TASK STATEMENT: Give every line of the listing back, exactly as written.

RECORDED INFORMATION:
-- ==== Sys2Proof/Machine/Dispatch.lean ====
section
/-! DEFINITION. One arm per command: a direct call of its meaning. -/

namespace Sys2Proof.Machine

RESPONSE TO THE TASK:
-- ==== Sys2Proof/Machine/Dispatch.lean ====
section
/-! DEFINITION. One arm per command: a direct call of its meaning. -/

namespace Sys2Proof.Machine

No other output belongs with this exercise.